(Records from a dataset)

++++++++++++++++++++

-- ==== Sys2Proof/Syntax.lean ====
section
/-! DEFINITION. The instructions: one constructor for each row of the opcode table. The first 217 rows with an
encoding are the Kamnas 1.3 instructions of R93; a row with no encoding is a step of another agent of the
device (spec/95_what_each_step_holds.md), and its operands name the agent and what the step leaves to
choice. Fields keep the widths of R90; codes with a fixed set of meanings are inductive types. -/

namespace Sys2Proof

/-- The element type codes 0 to 12 (R53). -/
inductive ElemType where
  | int32 | uint32 | int16 | uint16 | int8 | uint8 | fp32 | bf16 | fp16 | e4m3 | e5m2 | bx8 | bx4
  deriving DecidableEq, Repr

/-- Access size Z (R91). -/
inductive Size where
  | b8 | b16 | b32 | b64
  deriving DecidableEq, Repr

/-- Strength W (R91). -/
inductive Strength where
  | weak | strong
  deriving DecidableEq, Repr

/-- Order O (R91). -/
inductive Order where
  | rlx | acq | rel | ar
  deriving DecidableEq, Repr

/-- Axis AX (R91, R85). -/
inductive Axis where
  | e | w | s | n
  deriving DecidableEq, Repr

/-- Memory layout LAY (R86); codes 6 and 7 are reserved and have no constructor. -/
inductive Layout where
  | row | col | xor1 | xor2 | xor3 | xor4
  deriving DecidableEq, Repr

/-- Test of BRP (R129); values 4 to 7 are reserved and have no constructor. -/
inductive Test where
  | any | all | none | notall
  deriving DecidableEq, Repr

/-- Selector of V.LANEID (R96). -/
inductive LaneSel where
  | linear | column | group | virtualLinear
  deriving DecidableEq, Repr

/-- Operation of V.RED and V.SCAN (R96). -/
inductive RedOp where
  | add | min | max | and | or | xor
  deriving DecidableEq, Repr

/-- Rounding override of a conversion (R96). -/
inductive RoundOverride where
  | mode | rne | rtz | sr
  deriving DecidableEq, Repr

/-- Target of a conversion: a type code, or a format slot (R96). -/
inductive ConvTarget where
  | type (t : ElemType)
  | slot (n : BitVec 3)
  deriving DecidableEq, Repr

/-- Half of a register that V.UNPK widens (R166). -/
inductive Half where
  | lo | hi
  deriving DecidableEq, Repr

/-- The two engine queues of a team: Q5 (MX) and Q6 (TBL) (R211). -/
inductive EngineQueue where
  | q5 | q6
  deriving DecidableEq, Repr

/-- The units of a core that power themselves down (R356). -/
inductive CoreUnit where
  | lanes | special | movement | matrix | copy
  deriving DecidableEq, Repr

/-- The operations of an atomic (R125, R190). -/
inductive AtomOp where
  | add | and | or | xor | min | max | minu | maxu | swap | cas | addf | addbf | ld | st
  deriving DecidableEq, Repr

/-- The operations at the home of a barrier object (R199, R200, R202); `read` is the strong read of a
waiter (R349). -/
inductive BarOp where
  | init (n : DWord)
  | arrive
  | expect (n : DWord)
  | read
  | credit (bytes : Nat)
  deriving DecidableEq, Repr

/-- What a request on a port asks of its target (R344, R348). Write bytes are pairs of an offset in
the request's aligned 256-byte block and a byte. -/
inductive RemoteKind where
  | read (len : Nat)
  | write (bytes : List (Nat × Byte))
  | atomic (op : AtomOp) (wide : Bool) (x y : DWord)
  | barrier (op : BarOp)
  deriving DecidableEq, Repr

/-- A request that arrives from pod member `src` (R347); `pa` is a device PA of this device. -/
structure RemoteReq where
  src  : BitVec 10
  id   : Nat
  pa   : Nat
  kind : RemoteKind
  deriving DecidableEq, Repr

/-- The answer to a remote request (R347, R348); `poisoned` where the bytes that it reads are (R275). -/
inductive RemoteAnswer where
  | data (bytes : List Byte)
  | done
  | overflow (detail : BitVec 2)
  | error
  | poisoned
  deriving DecidableEq, Repr

/-- What the scheduler allocates for a team where the manual leaves the choice to it (R269, R316, R326): parking area,
team-table slot, offset of the scratch region in its vault. -/
structure Area where
  parking : Nat
  slot    : Nat
  offset  : Nat
  deriving DecidableEq, Repr

/-- A host access over CXL.mem, addressed by device PA (R372); atomics are 64 bits wide (R310). -/
inductive HostAccess where
  | read (pa len : Nat)
  | write (pa : Nat) (bytes : List Byte)
  | atomic (op : AtomOp) (pa : Nat) (x y : DWord)
  deriving DecidableEq, Repr

/-- A coherence request of the host over CXL.cache for a host line that the L2 holds (R331): for a shared copy, or for
the line to be written, with the bytes that the host then writes, by their offsets in the line. -/
inductive SnoopKind where
  | share
  | invalidate (bytes : List (Nat × Byte))
  deriving DecidableEq, Repr

/-- Where a residue or parity checker finds a mismatch (R273): in an instruction of a team, or in an
operation of one of its queues Q0 to Q6. -/
inductive CheckerSite where
  | instruction (team : Nat) (u : BitVec 4)
  | queue (team : Nat) (q : BitVec 3) (u : BitVec 4)
  deriving DecidableEq, Repr

/-- The storage in which an ECC error shows (R275). -/
inductive EccPlace where
  | corrected
  | cleanCopy (core pa : Nat)
  | home (pa : Nat)
  | table (team k : Nat)
  | teamState (team : Nat)
  | teamTable (cluster : Nat)
  deriving DecidableEq, Repr

/-- A register of the physical function's BAR0, or of the guest page of virtual function `vi`, by byte
offset (R376, R378), or 8 bytes of the staging window of BAR2 (R381). -/
inductive RegPlace where
  | pf (offset : Nat)
  | guest (vi : Nat) (offset : Nat)
  | staging (offset : Nat)
  deriving DecidableEq, Repr

/-- A request to the loader (R285): the context's ASID, the image, the base asked for (none asks for
PBASE), the page-table words the runtime writes so that the loaded range is mapped (R287), and the
addresses the runtime gives the resolver stub and the next export cells (R302, R303). -/
structure LoadReq where
  asid   : BitVec 12
  image  : List Byte
  base   : Option Nat
  tables : List (Nat × DWord)
  stub   : Nat
  cells  : Nat
  deriving DecidableEq, Repr
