-- ==== Sys2Proof/WellFormed.lean ====
section
/-! DEFINITION. Well-formedness of an instruction: the field values that R92, R95 and R97 reserve whatever
team issues it. Values that depend on the team (its register budget, its tiles and tables) are checked at
issue. -/

namespace Sys2Proof

/-- The check that fails. -/
inductive IllFormed where
  /-- An S register number of 64 or more (R92). -/
  | scalar
  /-- A P register number of 16 or more (R92). -/
  | predicate
  /-- A K register number of 4 or more (R92). -/
  | table
  /-- An implied pair of S registers at S63 (R92). -/
  | scalarPair
  /-- A shift immediate outside 0 to 63 (R95). -/
  | shiftImmediate
  /-- S.LDU or V.LDU of 64 bits (R97). -/
  | badSize
  /-- An order that the atomic load or store does not have (R97). -/
  | badOrder
  deriving DecidableEq, Repr

namespace IllFormed

def regS (n : BitVec 7) : Option IllFormed := if n.toNat < 64 then none else some scalar
def regP (n : BitVec 7) : Option IllFormed := if n.toNat < 16 then none else some predicate
def regK {w : Nat} (n : BitVec w) : Option IllFormed := if n.toNat < 4 then none else some table
def pair (n : BitVec 7) : Option IllFormed :=
  if n.toNat < 63 then none else if n.toNat = 63 then some scalarPair else some scalar
def pair6 (n : BitVec 6) : Option IllFormed := if n.toNat < 63 then none else some scalarPair
def shift (i : BitVec 12) : Option IllFormed := if i.toNat < 64 then none else some shiftImmediate
def narrow (z : Size) : Option IllFormed := if z = .b64 then some badSize else none
def loadOrder (o : Order) : Option IllFormed := if o = .rlx ∨ o = .acq then none else some badOrder
def storeOrder (o : Order) : Option IllFormed := if o = .rlx ∨ o = .rel then none else some badOrder

end IllFormed

open IllFormed in
/-- The first check that an instruction fails. An event has no fields of a word to check. -/
def Instr.illFormed : Instr → Option IllFormed
  | .sysr d _ | .vers d | .cycles d
  | .modeGet d | .pstkGet d | .vRed d _ _
  | .vVtos d _ =>
    regS d
  | .sysw a _ | .perf a | .pgreq a
  | .callr a | .jmpr a | .vBcast _ a
  | .wait _ a | .qfence a | .chain a =>
    regS a
  | .icinv a b | .launch a b | .modeSet a b
  | .barInit a b | .barExpect a b | .barWait a b
  | .scWb a b | .scDrop a b | .cpy a b =>
    regS a <|> regS b
  | .sAdd d a b | .sSub d a b | .sMul d a b
  | .sMulh d a b | .sMulhu d a b | .sDiv d a b
  | .sDivu d a b | .sRem d a b | .sRemu d a b
  | .sAnd d a b | .sOr d a b | .sXor d a b
  | .sShl d a b | .sShr d a b | .sSar d a b
  | .sMin d a b | .sMax d a b | .sMinu d a b
  | .sMaxu d a b | .sSlt d a b | .sSltu d a b
  | .sSeq d a b =>
    regS d <|> regS a <|> regS b
  | .sClz d a | .sPopc d a | .sAddi d a _
  | .sAndi d a _ | .sOri d a _ | .sXori d a _
  | .sSlti d a _ | .barArrive d a =>
    regS d <|> regS a
  | .sShli d a imm | .sShri d a imm | .sSari d a imm =>
    regS d <|> regS a <|> shift imm
  | .sLdu _ _ _ _ size _ | .vLdu _ _ _ _ size =>
    narrow size
  | .sAtomAdd d _ b _ | .sAtomAnd d _ b _ | .sAtomOr d _ b _
  | .sAtomXor d _ b _ | .sAtomMin d _ b _ | .sAtomMax d _ b _
  | .sAtomMinu d _ b _ | .sAtomMaxu d _ b _ | .sAtomSwap d _ b _ =>
    regS d <|> regS b
  | .sAtomCas d _ _ =>
    pair d
  | .sAtomLd d _ order =>
    regS d <|> loadOrder order
  | .sAtomSt _ b order =>
    regS b <|> storeOrder order
  | .brz c _ | .brnz c _ | .loop c _ =>
    regS c
  | .ppush a =>
    regP a
  | .vCmpEq d _ _ | .vCmpNe d _ _ | .vCmpLt d _ _
  | .vCmpLe d _ _ | .vCmpGt d _ _ | .vCmpGe d _ _
  | .vCmpLtu d _ _ | .vCmpLeu d _ _ | .vCmpGtu d _ _
  | .vCmpGeu d _ _ | .vCmpUn d _ _ | .vCmpOrd d _ _
  | .predSet d | .predClr d =>
    regP d
  | .vPermXor _ _ b | .vPermRot _ _ b | .vPermBc _ _ b
  | .lWr _ b =>
    regS b
  | .vBallot d a b =>
    regS d <|> regP a <|> regS b
  | .predAnd d a b | .predOr d a b | .predXor d a b
  | .predAndn d a b =>
    regP d <|> regP a <|> regP b
  | .predNot d a | .predMov d a =>
    regP d <|> regP a
  | .predAny d a | .predAll d a | .predCount d a =>
    regS d <|> regP a
  | .predFroms d a =>
    regP d <|> regS a
  | .vAtomLd _ _ _ order =>
    loadOrder order
  | .vAtomSt _ _ _ order =>
    storeOrder order
  | .pGset _ b | .pGget _ b =>
    pair6 b
  | .mxKmma _ _ a _ _ _ _ =>
    regK a
  | .tblKbuild t _ _ | .tblKinv t | .tblKdetach t
  | .tblKtest t _ =>
    regK t
  | .nop | .trap _ | .eret | .yield
  | .region | .exit | .bkpt | .sLui _ _
  | .sAupc _ _ | .sLd _ _ _ _ _ _ | .sSt _ _ _ _ _ | .br _
  | .call _ | .brp _ _ _ | .brd _ _ | .recv _
  | .ret | .pinv | .ppop | .vAdd _ _ _
  | .vSub _ _ _ | .vMul _ _ _ | .vMulh _ _ _ | .vFma _ _ _
  | .vFms _ _ _ | .vFnma _ _ _ | .vMin _ _ _ | .vMax _ _ _
  | .vAbs _ _ | .vNeg _ _ | .vDot2 _ _ _ | .vMov _ _
  | .vAnd _ _ _ | .vOr _ _ _ | .vXor _ _ _ | .vNot _ _
  | .vShl _ _ _ | .vShr _ _ _ | .vSar _ _ _ | .vRotl _ _ _
  | .vSel _ _ _ | .vClz _ _ | .vPopc _ _ | .vRcp _ _
  | .vRsq _ _ | .vSqrt _ _ | .vExp2 _ _ | .vLog2 _ _
  | .vRred _ _ | .vSinr _ _ | .vCosr _ _ | .vCvt _ _ _ _
  | .vPack _ _ _ _ | .vUnpk _ _ _ | .vPermIdx _ _ _ | .vLaneid _ _
  | .vScan _ _ _ | .vAddi _ _ _ | .vMovi _ _ | .vLd _ _ _ _ _
  | .vSt _ _ _ _ | .vLdx _ _ _ _ _ | .vStx _ _ _ _ | .vAtomAdd _ _ _ _
  | .vAtomAnd _ _ _ _ | .vAtomOr _ _ _ _ | .vAtomXor _ _ _ _ | .vAtomMin _ _ _ _
  | .vAtomMax _ _ _ _ | .vAtomMinu _ _ _ _ | .vAtomMaxu _ _ _ _ | .vAtomSwap _ _ _ _
  | .vAtomCas _ _ _ _ | .vAtomAddf _ _ _ _ | .vAtomAddbf _ _ _ _ | .pLd _ _ _ _ _ _
  | .pSt _ _ _ _ _ | .pShift _ _ _ _ _ | .pRot _ _ _ _ _ | .pSpread _ _ _ _ _
  | .pFoldAdd _ _ _ | .pFoldMax _ _ _ | .pFoldMin _ _ _ | .pFoldStack _ _ _
  | .pRefold _ _ | .lRdt _ | .lRd _ | .lClr
  | .fence | .fenceAcq | .fenceRel | .walksync
  | .mxMma _ _ _ _ _ _ _ _ | .mxZero _ | .mxAccrd _ _ _ | .mxAccwr _ _ _
  | .mxFence _ | .mxWait _ | .mxSave _ | .mxResume _
  | .mxStreamOpen _ _ | .mxSub _ _ | .mxSetgang _ | .reservedEncoding _
  | .windowClose _ | .transientExpire _ | .resultReady _ _ | .loadReturn _ _
  | .storeRegister _ _ _ | .trapEntry _ _ | .issueSelect _ | .teamBoost _
  | .yieldExpire _ | .unitPowerDown _ _ _ | .unitWake _ _ _ | .clockLevelChange _
  | .shutterStep _ | .engineReady _ _ | .engineOpStart _ _ | .tileFetch _ _ _
  | .engineOpComplete _ _ | .copyOpStart _ _ | .copyComplete _ _ | .copyCredit _ _
  | .chainComplete _ | .barWaitComplete _ | .remoteBarrierPoll _ | .waitComplete _
  | .mxWaitComplete _ | .fenceAcqComplete _ | .gangRendezvous _ | .streamTileFetch _ _
  | .pageWalk _ _ _ _ | .scratchMapFill _ _ | .prqdoneWrite _ _ _ | .tlbiRange _ _ _ _
  | .tlbiAsid _ _ | .tlbiInterface _ | .tlbiComplete _ | .recordTake _
  | .launchDistribute _ | .placeAdmit _ _ | .teamResident _ | .clusterPreempt _
  | .teamPark _ _ | .drainExpire _ | .forcedSave _ _ | .teamUnpark _ _
  | .teamRetire _ | .gridComplete _ | .placeMigrate _ _ _ _ | .queueCfgReload _
  | .checkerMismatch _ | .eccError _ | .schedulerIllegalState _ | .schedulerRebuildDone _
  | .portLaneFail _ | .portRetrainDone _ | .remoteRequest _ | .remoteResponse _ _
  | .remoteTimeout _ | .memberWrite _ _ | .memberClearApply _ | .shelfFrame _
  | .frameLoss | .capUpdate | .shedForceSave _ _ | .classRestore _
  | .hostCxlMemAccess _ | .hostCxlCacheSnoop _ _ | .powerOn | .hostResetAssert
  | .powerRemove | .vfFlr _ | .victlWrite _ _ | .viperfWrite _ _
  | .registerWrite _ _ | .mbLoad | .mbExtend | .mbQuote
  | .mbIdkey | .mbShutdown | .objectLoad _ | .objectUnload _ _
  | .textCompaction _ _ _ | .retranslationSwap _ _ | .loaderSweep _ | .icinvComplete _
  | .walksyncComplete _ | .teamDiscard _ => none

/-- An instruction that no check refuses. -/
def Instr.WellFormed (i : Instr) : Prop := i.illFormed = none

end Sys2Proof
end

++++++++++++++++++++

→ EXERCISE GOAL
If a line in the records above contains the word "WellFormed", copy it.

→ SOLVED PROBLEM
-- ==== Sys2Proof/WellFormed.lean ====
def Instr.WellFormed (i : Instr) : Prop := i.illFormed = none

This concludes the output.